#### [INPUT DATA]
-- ==== Sys2Proof/Certificates/Slice0/Obligations.lean ====
section
/-! DEFINITION. The statements for the provers, one `Obligations.<Name> : Prop` each, in the order of OBLIGATIONS.json. -/

open Sys2Proof Sys2Proof.Machine

/-- A step of a state whose queue begins with `c` is `exec c` on the state with the queue's rest. -/
def Obligations.StepServesFrontCommand : Prop :=
  ∀ (c : Instr) (s : State), step { s with pending := c :: s.pending } = exec c s

/-- On an empty queue a step is a tick, the model's choice (log entry 9). -/
def Obligations.IdleStepIsTick : Prop :=
  ∀ s : State, s.pending = [] →
    (¬ s.up ∨ s.saved → step s = .next s) ∧
    (s.up → ¬ s.saved → ∃ t, step s = .next t ∧ t.tl = { s.tl with count := s.tl.count + 1, ptp := t.tl.ptp } ∧
      Only [.regs, .tl, .ports, .peers, .host, .out, .free] s t)

/-- No command stops, and none changes a component of the state that its rule does not write. -/
def Obligations.EveryCommandCompletesWithinItsFrame : Prop :=
  ∀ (c : Instr) (s : State), ∃ t, exec c s = .next t ∧ Only (touched c) s t ∧ t.pending = s.pending

/-- What the part promises its supervisor is kept by every step, tick and reset included. -/
def Obligations.SafePinsInvariant : Prop :=
  ∀ s t : State, s.Safe → step s = .next t → t.Safe

/-- R607: once entered, SAFE_HOLD is left only by reset. -/
def Obligations.SafeHoldLeftOnlyByReset : Prop :=
  (∀ (c : Instr) (s t : State), s.hold = true → resets c = false → exec c s = .next t → t.hold = true) ∧
    (∀ s t : State, s.hold = true → s.pending = [] → step s = .next t → t.hold = true)

/-- DEBUG_KILL, once blown, keeps debug locked. -/
def Obligations.DebugKillInvariant : Prop :=
  ∀ s t : State, s.DebugSafe → step s = .next t → t.DebugSafe

/-- The canonical form of every memory is kept by every step. -/
def Obligations.CanonicalMemoryInvariant : Prop :=
  ∀ s t : State, s.MemOk → step s = .next t → t.MemOk

/-- The units of the part stay the units of the part, and its fixed lists keep their lengths. -/
def Obligations.UnitsAndListsInvariant : Prop :=
  (∀ s t : State, s.Units → step s = .next t → t.Units) ∧ ∀ s t : State, s.Shape → step s = .next t → t.Shape

/-- No step lowers a monotonic counter of the keeper die, and none mends a blown fuse. -/
def Obligations.MonotonicCountersNeverFall : Prop :=
  ∀ s t : State, step s = .next t → Keeper.Le s.keeper t.keeper ∧ Fuses.Blown s.fuses t.fuses

/-- The invariants hold at reset. -/
def Obligations.ResetStateMeetsInvariants : Prop :=
  State.reset.pending = [] ∧ State.reset.Safe ∧ State.reset.DebugSafe ∧ State.reset.MemOk ∧ State.reset.Units ∧ State.reset.Shape

/-- The four commands of the reset and power pins (R703, R705, R778, R612). -/
def Obligations.ResetCommandsResetAndKeep : Prop :=
  (∀ (straps : BitVec 12) (refB : Bool) (s : State), s.resetN = false → s.pwrOk = true →
    ∃ t, exec (.resetRelease straps refB) s = .next t ∧ t.resetN = true ∧ t.boot.step = 2 ∧ t.boot.straps = straps ∧ t.now = 0 ∧
      (t.root 0).state = .running ∧ (t.root 1).state = .standby ∧ (t.root 1).refA = !refB ∧
      (∀ n : Fin 8, t.rget (Reg.PORT_CFG n.val) = nw (b2n (straps.getLsbD 1) + 2 * b2n (straps.getLsbD 2))) ∧
      t.keeper = s.keeper ∧ t.fuses = s.fuses ∧ t.flash = s.flash ∧ t.hostMem = s.hostMem) ∧
  (∀ (straps : BitVec 12) (refB : Bool) (s : State), s.resetN = true ∨ s.pwrOk = false →
    exec (.resetRelease straps refB) s = .next s) ∧
  (∀ s : State, ∃ t, exec .resetAssert s = .next t ∧ t.up = false ∧ t.inServ = false ∧ t.saved = false ∧ t.pwrOk = s.pwrOk ∧
    (∀ o, t.rget o = regReset o) ∧ t.keeper = s.keeper ∧ t.fuses = s.fuses ∧ t.flash = s.flash ∧ t.hostMem = s.hostMem) ∧
  (∀ s : State, ∃ t, exec .pwrOkLoss s = .next t ∧ t.up = false ∧ t.inServ = false ∧ t.saved = false ∧ t.pwrOk = false ∧
    t.faultN = false ∧ (∀ o, t.rget o = regReset o) ∧ t.keeper = s.keeper ∧ t.fuses = s.fuses ∧ t.flash = s.flash ∧ t.hostMem = s.hostMem) ∧
  (∀ s : State, ∃ t, exec .pwrOkRise s = .next t ∧ t.pwrOk = true ∧ Only [.pwrOk] s t ∧ (s.inServ = false → t.faultN = true))

/-- BOOT_STEP_END, step by step (R705, R707, R709, R720). -/
def Obligations.BootStepEndAdvances : Prop :=
  (∀ (o : BootObs) (s : State), ¬ s.up ∨ s.boot.stopped ∨ s.inServ ∨ s.saved → exec (.bootStepEnd o) s = .next s) ∧
  (∀ (o : BootObs) (s : State), s.up → ¬ s.boot.stopped → ¬ s.inServ → ¬ s.saved → ∃ t, exec (.bootStepEnd o) s = .next t ∧
    (s.boot.step = 2 → (lgetD o.roots 0 true = true ∨ lgetD o.roots 1 true = true) → t.boot.step = 3 ∧ t.boot.stepAt = s.now) ∧
    (s.boot.step = 2 → lgetD o.roots 0 true = false → lgetD o.roots 1 true = false → t.boot.stopped = true ∧ t.boot.failCode = 4 ∧ t.hold = true) ∧
    (s.boot.step = 3 → (if o.slotA.security < o.slotB.security then o.slotB else o.slotA).valid s.fuses.fwMin = true →
      t.boot.step = 4 ∧ t.boot.fwSlot = (if o.slotA.security < o.slotB.security then 1 else 0) ∧
        t.boot.fwSecurity = max o.slotA.security o.slotB.security) ∧
    (s.boot.step = 3 → (if o.slotA.security < o.slotB.security then o.slotB else o.slotA).valid s.fuses.fwMin = false →
      (if o.slotA.security < o.slotB.security then o.slotA else o.slotB).valid s.fuses.fwMin = true →
      t.boot.step = 4 ∧ t.boot.fwSlot = (if o.slotA.security < o.slotB.security then 0 else 1)) ∧
    (s.boot.step = 3 → o.slotA.valid s.fuses.fwMin = false → o.slotB.valid s.fuses.fwMin = false →
      t.boot.step = 3 ∧ t.boot.stopped = true ∧ t.boot.failCode = 1) ∧
    (s.boot.step = 4 → s.fuses.intact = true → t.boot.step = 5 ∧ t.boot.fusesOk = true ∧ t.boot.idCert = o.idCert) ∧
    (s.boot.step = 4 → s.fuses.intact = false → t.boot.step = 7 ∧ t.boot.failCode = 2) ∧
    (s.boot.step = 5 → t.boot.step = 6) ∧
    (s.boot.step = 6 → t.boot.step = 7 ∧ (o.keeperOk = false → t.boot.failCode = 3)) ∧
    (s.boot.step = 7 → t.boot.step = 8) ∧
    (s.boot.step = 8 → s.boot.failCode ≠ 0 → t.boot.step = 8 ∧ t.boot.stopped = true) ∧
    (s.boot.step = 8 → s.boot.failCode = 0 → t.boot.step = 9) ∧
    (s.boot.step = 9 → (s.live.isSome = true → t.boot.step = 10) ∧ (s.live = none → t = s)) ∧
    (s.boot.step = 10 → (s.tl.servo = .locked → t.boot.step = 11) ∧ (s.tl.servo ≠ .locked → t = s)))

/-- LOCK_TIMEOUT, IN_SERVICE and SEED_TIMEOUT (R88, R96, R564). -/
def Obligations.LockTimeoutAndServiceEntry : Prop :=
  (∀ s : State, s.MemOk → s.up → ¬ s.saved → s.boot.step = 11 → ¬ s.inServ → ¬ s.seedWaits →
    ∃ t, exec .inService s = .next t ∧ t.inServ = true ∧ t.boot.step = 11 ∧ t.keeper.epochCounter = s.keeper.epochCounter + 1 ∧
      t.tl.epoch = BitVec.ofNat 16 (s.keeper.epochCounter + 1) ∧ t.tl.epochFirst = s.tl.beat ∧
      t.com.layers = { frame := s.frame, epoch := (s.keeper.epochCounter + 1) % 65536 } :: s.com.layers ∧
      t.rbit Reg.GLOBAL_EVENTS 0 = true ∧ t.keeper.marrow.complete = false) ∧
  (∀ s : State, ¬ (s.up ∧ ¬ s.saved ∧ s.boot.step = 11 ∧ ¬ s.inServ ∧ ¬ s.seedWaits) → exec .inService s = .next s) ∧
  (∀ s : State, s.MemOk → s.up → ¬ s.saved → s.boot.step = 10 → s.tl.servo ≠ .locked → s.boot.stepAt + 10 * cyclesS ≤ s.now →
    ∃ t, exec .lockTimeout s = .next t ∧ t.boot.step = 11 ∧ t.rbit Reg.TIME_EVENTS 12 = true ∧ (¬ s.seedWaits → t.inServ = true) ∧
      (s.seedWaits → t.inServ = s.inServ)) ∧
  (∀ s : State, ¬ (s.up ∧ ¬ s.saved ∧ s.boot.step = 10 ∧ s.tl.servo ≠ .locked ∧ s.boot.stepAt + 10 * cyclesS ≤ s.now) →
    exec .lockTimeout s = .next s) ∧
  (∀ s : State, s.MemOk → s.up → ¬ s.saved → s.seedWaits → s.peers.seedAt + s.rbits Reg.SEED_CFG 15 0 * cyclesMs ≤ s.now →
    ∃ t, exec .seedTimeout s = .next t ∧ t.seedWaits = false ∧ t.peers.lateSeed = true ∧ t.rbit Reg.PEER_EVENTS 4 = true ∧
      (s.boot.step = 11 → t.inServ = true) ∧ (s.boot.step ≠ 11 → t.inServ = s.inServ)) ∧
  (∀ s : State, ¬ (s.up ∧ ¬ s.saved ∧ s.seedWaits ∧ s.peers.seedAt + s.rbits Reg.SEED_CFG 15 0 * cyclesMs ≤ s.now) →
    exec .seedTimeout s = .next s)

/-- Measurements and the servo (R79, R85, R93). -/
def Obligations.ServoTreatsMeasurements : Prop :=
  (∀ s : State, s.tl.formed = [] → exec .servoMeasurement s = .next s) ∧
  (∀ (s : State) (e : Int) (rest : List Int), s.MemOk → s.tl.formed = e :: rest →
    ∃ t, exec .servoMeasurement s = .next t ∧ t.tl.formed = rest ∧ Only [.regs, .tl, .keeper, .host, .out] s t ∧
      (s.tl.servo = .stepPending → t = { s with tl := { s.tl with formed := rest } }) ∧
      (s.tl.servo ≠ .stepPending → t.rget Reg.LAST_ERROR_LO = nw (sbits 64 e) ∧ t.rget Reg.LAST_ERROR_HI = nw (sbits 64 e / 2 ^ 32)) ∧
      (s.tl.servo ≠ .stepPending → ((s.rget Reg.STEP_THRESHOLD).toNat : Int) * 65536 < e.natAbs →
        t.rget Reg.OUTLIER_COUNT = satAdd32 (s.rget Reg.OUTLIER_COUNT) 1 ∧ t.rget Reg.MEAS_COUNT = s.rget Reg.MEAS_COUNT ∧
          t.rbit Reg.TIME_EVENTS 4 = true) ∧
      (s.tl.servo ≠ .stepPending → (e.natAbs : Int) ≤ ((s.rget Reg.STEP_THRESHOLD).toNat : Int) * 65536 →
        t.rget Reg.MEAS_COUNT = satAdd32 (s.rget Reg.MEAS_COUNT) 1 ∧ t.rget Reg.OUTLIER_COUNT = s.rget Reg.OUTLIER_COUNT ∧ t.tl.confirm = 0 ∧
          (s.tl.servo ≠ .catchUp →
            t.tl.freqTerm = clampI (-s.freqLimit) s.freqLimit (s.tl.freqTerm + ishr (ishl e 24) (s.rbits Reg.SERVO_CTRL 21 16)) ∧
            t.tl.slewTerm = clampI (-slewLimit) slewLimit (ishr (ishl e 24) (s.rbits Reg.SERVO_CTRL 13 8))))) ∧
  (∀ s : State, upstreamOffsets s ≠ [] → s.up → s.sourceEff = 3 →
    exec .followerMeasurement s = .next { s with tl := { s.tl with formed :=
      s.tl.formed ++ [((upstreamOffsets s).foldl (· + ·) 0) / ((upstreamOffsets s).length : Int)] } }) ∧
  (∀ s : State, upstreamOffsets s = [] ∨ ¬ s.up ∨ s.sourceEff ≠ 3 → exec .followerMeasurement s = .next s)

#### [EXERCISE]
If a line above holds the string "fuses", return it as it stands.

#### [RESPONSE TO THIS EXERCISE]
  ∀ s t : State, step s = .next t → Keeper.Le s.keeper t.keeper ∧ Fuses.Blown s.fuses t.fuses
      t.keeper = s.keeper ∧ t.fuses = s.fuses ∧ t.flash = s.flash ∧ t.hostMem = s.hostMem) ∧
    (∀ o, t.rget o = regReset o) ∧ t.keeper = s.keeper ∧ t.fuses = s.fuses ∧ t.flash = s.flash ∧ t.hostMem = s.hostMem) ∧
    t.faultN = false ∧ (∀ o, t.rget o = regReset o) ∧ t.keeper = s.keeper ∧ t.fuses = s.fuses ∧ t.flash = s.flash ∧ t.hostMem = s.hostMem) ∧
    (s.boot.step = 3 → (if o.slotA.security < o.slotB.security then o.slotB else o.slotA).valid s.fuses.fwMin = true →
    (s.boot.step = 3 → (if o.slotA.security < o.slotB.security then o.slotB else o.slotA).valid s.fuses.fwMin = false →
      (if o.slotA.security < o.slotB.security then o.slotA else o.slotB).valid s.fuses.fwMin = true →
    (s.boot.step = 3 → o.slotA.valid s.fuses.fwMin = false → o.slotB.valid s.fuses.fwMin = false →
    (s.boot.step = 4 → s.fuses.intact = true → t.boot.step = 5 ∧ t.boot.fusesOk = true ∧ t.boot.idCert = o.idCert) ∧
    (s.boot.step = 4 → s.fuses.intact = false → t.boot.step = 7 ∧ t.boot.failCode = 2) ∧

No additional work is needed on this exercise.